Jean Baptiste de Monet, Chevalier de Lamarck, the elder of these three men, was born in 1744 at Bezantin, in Picardy, and a somewhat curious circumstance led him to devote his life to science. His father intended him for the church, but the lad had a passion for the army, and on his father's death, in 1760, set off to Germany, where the French were then fighting, and soon distinguished himself as a volunteer. Some time afterwards, however, one of his comrades lifted him up by his head in joke, and so strained the glands of the neck that after a very severe illness he was obliged to give up his profession and become a banker's clerk in Paris. He had thus time and opportunity to study natural science, for which he had always had a great liking, and in 1778 he published a small book on botany. Buffon, who was then at the height of his fame, was pleased with this work, and procured for Lamarck an appointment in the botanical department of the Académie des Sciences. From there he went to the Jardin des Plantes, and eventually became professor of geology in the Musée d'Histoire Naturelle.

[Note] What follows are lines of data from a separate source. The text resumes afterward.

/-- A step of emulation `b` reaches the pins at local instant `m.at_`. -/
def emMove (b : Nat) (m : EmStep) (d : Dev) : Dev :=
  emShow b m.at_ (d.updEm b fun e => { e with
    ec := if m.counted then e.ec else e.ec + m.delta, shown := e.shown + m.delta })

/-- The steps of emulation `b` that fall due in the present TCLK show, in order (R183, R184). -/
def emMoves (b : Nat) (d : Dev) : Dev :=
  let due := (d.chEm b).moves.filter fun m => reachedLocal d m.at_
  forEach due (emMove b) (d.updEm b fun e => { e with moves := e.moves.filter fun m => !reachedLocal d m.at_ })

/-- R183: one emulation step at local instant `g`; less than EMGAP TCLK after the previous one it is moved to EMGAP TCLK after it
and EM_LAG set. -/
def emStep (n : Nat) (back : Bool) (g : Nat) (d : Dev) : Dev :=
  let e := d.chEm n
  let free := match e.last with | some k => k + emGap e * 64 | none => g
  let at_ := max g free
  let m : EmStep := ⟨at_, if back then -1 else 1, false⟩
  let d1 := d.updEm n fun e => { e with last := some at_, moves := e.moves ++ [m] }
  emMoves n (if g < free then chFlag n 6 d1 else d1)

/-- An edge-rise, edge-fall or toggle command acts at E (R119, R176). -/
def galleyLevel (n sid : Nat) (e : Time64) (v : Bool) (d : Dev) : Dev :=
  let d1 := levelRequest n v e (actsAt d n sid e) d
  match findOcc d sid e with
  | some o => reportComplete (markCut d { o with begun := true }) d1
  | none => d1

/-- A pulse or capture arm of slug `sid` placed at `e` begins; its end is local instant `fin`. -/
def beginOcc (sid : Nat) (e : Time64) (fin : Nat) (d : Dev) : Dev :=
  { d with gs := { d.gs with flight := d.gs.flight.map fun o =>
      if o.sid = sid ∧ o.place = e ∧ o.begun = false then markCut d { o with begun := true, endAt := fin } else o } }

/-- R174–R176: a pulse rises at E and records its end, D local grains later; a later end replaces the pending one. An end in
the same TCLK clears LVL directly and does not become the pending end. -/
def galleyPulse (n sid : Nat) (e : Time64) (dur : Nat) (d : Dev) : Dev :=
  let at_ := actsAt d n sid e
  let lead := leadOf d n sid e
  let fin := at_ + dur
  let d1 := levelRequest n true e at_ d
  if reachedLocal d fin then
    let d2 := levelRequest n false (plusInt (timeAt d fin) (lead * 64 : Nat)) fin d1
    match findOcc d sid e with
    | some o => reportComplete (markCut d { o with begun := true }) d2
    | none => d2
  else
    let d2 := d1.updOut n fun o => match o.pulseEnd with
      | some p => if fin ≤ p then o else { o with pulseEnd := some fin, endLead := lead }
      | none => { o with pulseEnd := some fin, endLead := lead }
    beginOcc sid e fin d2

/-- R175: a pulse of channel `n` whose end has come is complete. -/
def pulsesDone (n : Nat) (fin : Nat) (d : Dev) : Dev :=
  forEach (d.gs.flight.filter fun o => o.chan == n && o.act == 2 && o.begun && decide (o.endAt ≤ fin)) reportComplete d

/-- R175: the pending end of a pulse falls due; the occurrences whose own end has come are reported complete. -/
def pulseEnds (n : Nat) (d : Dev) : Dev :=
  match (d.chOut n).pulseEnd with
  | some fin =>
    pulsesDone n fin (levelRequest n false (plusInt (timeAt d fin) ((d.chOut n).endLead * 64 : Nat)) fin
      (d.updOut n fun o => { o with pulseEnd := none, endLead := 0 }))
  | none => d

/-! ### Registers with effects -/

/-- R171, R172: quoin writes; an opening write of a TCLK prevails over the closing ones. -/
def quoinClose (v : W32) (d : Dev) : Dev :=
  { d with ch := { d.ch with quoin := d.ch.quoin ||| (v &&& ~~~d.ch.quoinOpened) } }
def quoinOpen (v : W32) (d : Dev) : Dev :=
  { d with ch := { d.ch with quoin := d.ch.quoin &&& ~~~v, quoinOpened := d.ch.quoinOpened ||| v } }

/-- A force of channel `n` to level `v` is on its way: CMD.FRISE or CMD.FFALL reads 1 (R9). -/
def forcing (v : Bool) (o : ChanOut) : Bool := o.reqs.any fun r => r.forced && r.level == v

/-- R177: FRISE and FFALL; refused on a remote, disabled, bridge-owned or emulated channel, on the last with ECOLL as well (R181).
A second one while the first is on its way is ignored (R9). -/
def forceLevel (n : Nat) (v : Bool) (d : Dev) : Dev :=
  if isRemote n || !chTakes (d.chOut n) || pairEnabled (d.pair (n / 2)) || emulated d n then
    (if emulated d n then chFlag n 4 (chFlag n 7 d) else chFlag n 7 d)
  else if forcing v (d.chOut n) then d
  else d.updOut n fun o => { o with reqs := o.reqs ++ [⟨d.tb.tclk + 3, 0, v, true⟩] }

/-- R180, R181: EMEN is refused. -/
def emRefused (d : Dev) (n : Nat) (e : ChanEm) : Bool :=
  decide (253 < n) || pairEnabled (d.pair (n / 2)) || pairEnabled (d.pair ((n + 1) / 2)) || pairEnabled (d.pair ((n + 2) / 2))
    || decide (emSteps e % 4 ≠ 0) || (emSrc e && !bit (d.axis (emAxis e)).cfg.cfg 31)

/-- R184: the target k = floor(θ × S / 2³²) of an axis-following emulation; 0 while S is 0. -/
def emTarget (d : Dev) (e : ChanEm) : Int :=
  (d.axis (emAxis e)).trk.ang.toInt * (emS d e : Int) / 4294967296

/-- A write to CHnnn_EMC (R180, R181). At an accepted AXIS enable E_c takes the target without a step (R184). -/
def emcWrite (n : Nat) (v : W32) (d : Dev) : Dev :=
  if isRemote n then d
  else
    let e := d.chEm n
    let v := v &&& 0xF8FF0FFF#32
    if emEn e then
      let changes := ((v ^^^ e.emc) &&& 0x78FF0FFF#32) ≠ 0
      let d := if changes then chFlag n 2 d else d
      d.updEm n fun e => { e with emc := putBit e.emc 31 (bit v 31), moves := if bit v 31 then e.moves else [] }
    else
      let e' := { e with emc := v }
      if bit v 31 && emRefused d n e' then
        chFlag n 3 (d.updEm n fun e => { e with emc := clrBit v 31 })
      else if bit v 31 then
        let k := if emSrc e' then emTarget d e' else e.ec
        emShow n d.localNow (d.updEm n fun e => { e with emc := v, last := none, was := none, moves := [], ec := k, shown := k })
      else d.updEm n fun e => { e with emc := v }

/-- A write to CHnnn_EMS or CHnnn_EMZ (R180). -/
def emsWrite (n : Nat) (v : W32) (d : Dev) : Dev :=
  if isRemote n then d
  else
    let v := v &&& 0x01FFFFFF#32
    if emEn (d.chEm n) then (if v ≠ (d.chEm n).ems then chFlag n 2 d else d)
    else d.updEm n fun e => { e with ems := v }
def emzWrite (n : Nat) (v : W32) (d : Dev) : Dev :=
  if isRemote n then d
  else
    let v := v &&& 0x03FFFFFF#32
    if emEn (d.chEm n) then (if v ≠ (d.chEm n).emz then chFlag n 2 d else d)
    else d.updEm n fun e => { e with emz := v }

/-- EMCNT reads E_c mod S, or E_c while S is 0 (R182). -/
def emcnt (n : Nat) (d : Dev) : W32 :=
  let e := d.chEm n
  let s := emS d e
  if s = 0 then BitVec.ofInt 32 e.ec else BitVec.ofInt 32 (e.ec % (s : Int))

/-- A write to CHnnn_OUT (R192): ignored with CFG_BUSY while the pin's pair is enabled, absent on remote channels. A change of the
pin's owner takes LVL to IDL (R166). -/
def outWrite (n : Nat) (v : W32) (d : Dev) : Dev :=
  if isRemote n then d
  else
    let v := v &&& 0xFC#32
    if pairEnabled (d.pair (n / 2)) then (if v ≠ (d.chOut n).out then chFlag n 2 d else d)
    else withOwner [n] (fun d => d.updOut n fun o => { o with out := v }) d

/-- A write to CHnnn_RMAP (R180): locked while EN = 1. -/
def rmapWrite (n : Nat) (v : W32) (d : Dev) : Dev :=
  let v := if isRemote n then v &&& 0x07FF000F#32 else v &&& 0xF#32
  if chEn (d.chOut n) then (if v ≠ (d.chOut n).rmap then chFlag n 2 d else d)
  else d.updOut n fun o => { o with rmap := v }

/-- R184: where in the last TCLK, in grains from its start, the angle interpolated linearly between the two last published values
crosses the boundary of the step from `ec` (log entry 70). -/
def emCross (was now : Ang64) (s : Nat) (ec : Int) (back : Bool) : Nat :=
  let edge := if back then ec * 4294967296 else (ec + 1) * 4294967296
  let a := was.toInt * (s : Int)
  let b := now.toInt * (s : Int)
  if a = b then 0 else (max 0 (min 64 (((edge - a) * 128 + (b - a)) / (2 * (b - a))))).toNat

/-- One TCLK of an axis-following emulation emits a step toward the target, which shows three TCLK later (R184). -/
def emEmit (n : Nat) (back single : Bool) (d : Dev) : Dev :=
  let e := d.chEm n
  let now := (d.axis (emAxis e)).trk.ang
  let g := if single then emCross (e.was.getD now) now (emS d e) e.ec back else 64
  let delta : Int := if back then -1 else 1
  let m : EmStep := ⟨d.localNow + 128 + g, delta, true⟩
  d.updEm n fun e => { e with ec := e.ec + delta, last := some d.localNow, moves := e.moves ++ [m] }

/-- R184, R185: one TCLK of an axis-following emulation: a step toward the target, a jump beyond half a turn, or nothing. -/
def emFollow (n : Nat) (d : Dev) : Dev :=
  let e := d.chEm n
  let a := d.axis (emAxis e)
  if !emEn e || !emSrc e || !a.st.valid then d
  else
    let k := emTarget d e
    let diff := k - e.ec
    if diff = 0 then d
    else if (emS d e : Int) < 2 * diff.natAbs then
      chFlag n 5 (emShow n d.localNow (d.updEm n fun e => { e with ec := k, shown := k, moves := [] }))
    else
      let d := if 1 < diff.natAbs then chFlag n 6 d else d
      match e.last with
      | some t => if d.localNow < t + emGap e * 64 then d else emEmit n (decide (diff < 0)) (diff.natAbs == 1) d
      | none => emEmit n (decide (diff < 0)) (diff.natAbs == 1) d

/-- The direction of an emulation step under EMDIR; `dir` is the DIR of the slug's axis at commit (R183). -/
def emBack (e : ChanEm) (dir : Bool) : Bool :=
  match emDir e with | 0 => false | 1 => true | 2 => dir | _ => Config.reservedEmDir dir

/-- R183: an emulation-step command for channel `n`; the direction of EMDIR 10b is the DIR its commit found, that of axis `a` for a
command without an occurrence. -/
def emulationStep (n a sid : Nat) (e : Time64) (d : Dev) : Dev :=
  let x := d.chEm n
  let dir := match findOcc d sid e with | some o => o.back | none => (d.axis a).st.dir
  let d1 := if emEn x && !emSrc x then emStep n (emBack x dir) (actsAt d n sid e) d else d
  match findOcc d sid e with
  | some o => reportComplete { o with begun := true } d1
  | none => d1

/-- R229: a capture-arm command opens the channel's window at E. -/
def captureArm (n sid : Nat) (e : Time64) (dur : Nat) (d : Dev) : Dev :=
  let c := d.chCap n
  if bit c.capc 30 then
    let at_ := actsAt d n sid e
    let fin := at_ + dur
    let opened := bit c.caps 6
    beginOcc sid e fin (d.updCap n fun c =>
      { c with
        caps := orBit c.caps 6
        pre := if opened then c.pre else 0
        openAt := if opened then c.openAt else at_
        closeFirst := (opened && c.closeFirst) || dur = 0
        closeAt := if dur = 0 then (if opened then c.closeAt else Option.none) else
          match c.closeAt with
          | some p => if opened then some (max p fin) else some fin
          | Option.none => some fin })
  else
    match findOcc d sid e with
    | some o => reportComplete (markCut d { o with begun := true }) d
    | Option.none => d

George Leopold Cuvier, afterwards made Baron Cuvier by Louis XVIII., was born of Swiss parents at Montbéliard, near Bésançon, in 1769. He, too, was intended for the church, because his parents were not rich and he had an uncle who could help him in that profession; but Prince Charles of Wurtemberg having heard of his abilities, sent for him and

gave him a free education in the Académie Caroline at the University of Stuttgard. Here he already began in his spare moments to read books of natural history and make drawings of plants and animals. When he left Stuttgard he went as tutor in a nobleman's family at Caen, in Normandy, and found a new and delightful study in the examination of the marine animals on the sea-shore. After living there six years, he happened to meet the celebrated Abbé Tessier, who had fled from the Revolution in Paris, and through his means the young Cuvier was introduced to Geoffroy St.-Hilaire and other scientific men in Paris, and became assistant-professor of comparative anatomy in the Jardin des Plantes. From this post he rose to very great honours both as a politician and man of science, holding the posts of President of the Institute, Inspector-General of Education, Councillor of the Imperial University, and many others of equal importance.

Geoffroy St.-Hilaire, the third and youngest of the three friends, was born at Étampes in 1772. It is curious that he also began his education as a priest, and that all these three men should have given up the church for science. In St.-Hilaire's case it was a passionate love for zoology which led him to persuade his father to let him stop in Paris to study at the Jardin des Plantes, where he was soon offered a post which gave him an excuse for following his own tastes. He afterwards joined Lamarck at the Musée d'Histoire Naturelle in 1793; and in 1795 it was chiefly through his influence that Cuvier was invited to Paris and became their fellow-worker.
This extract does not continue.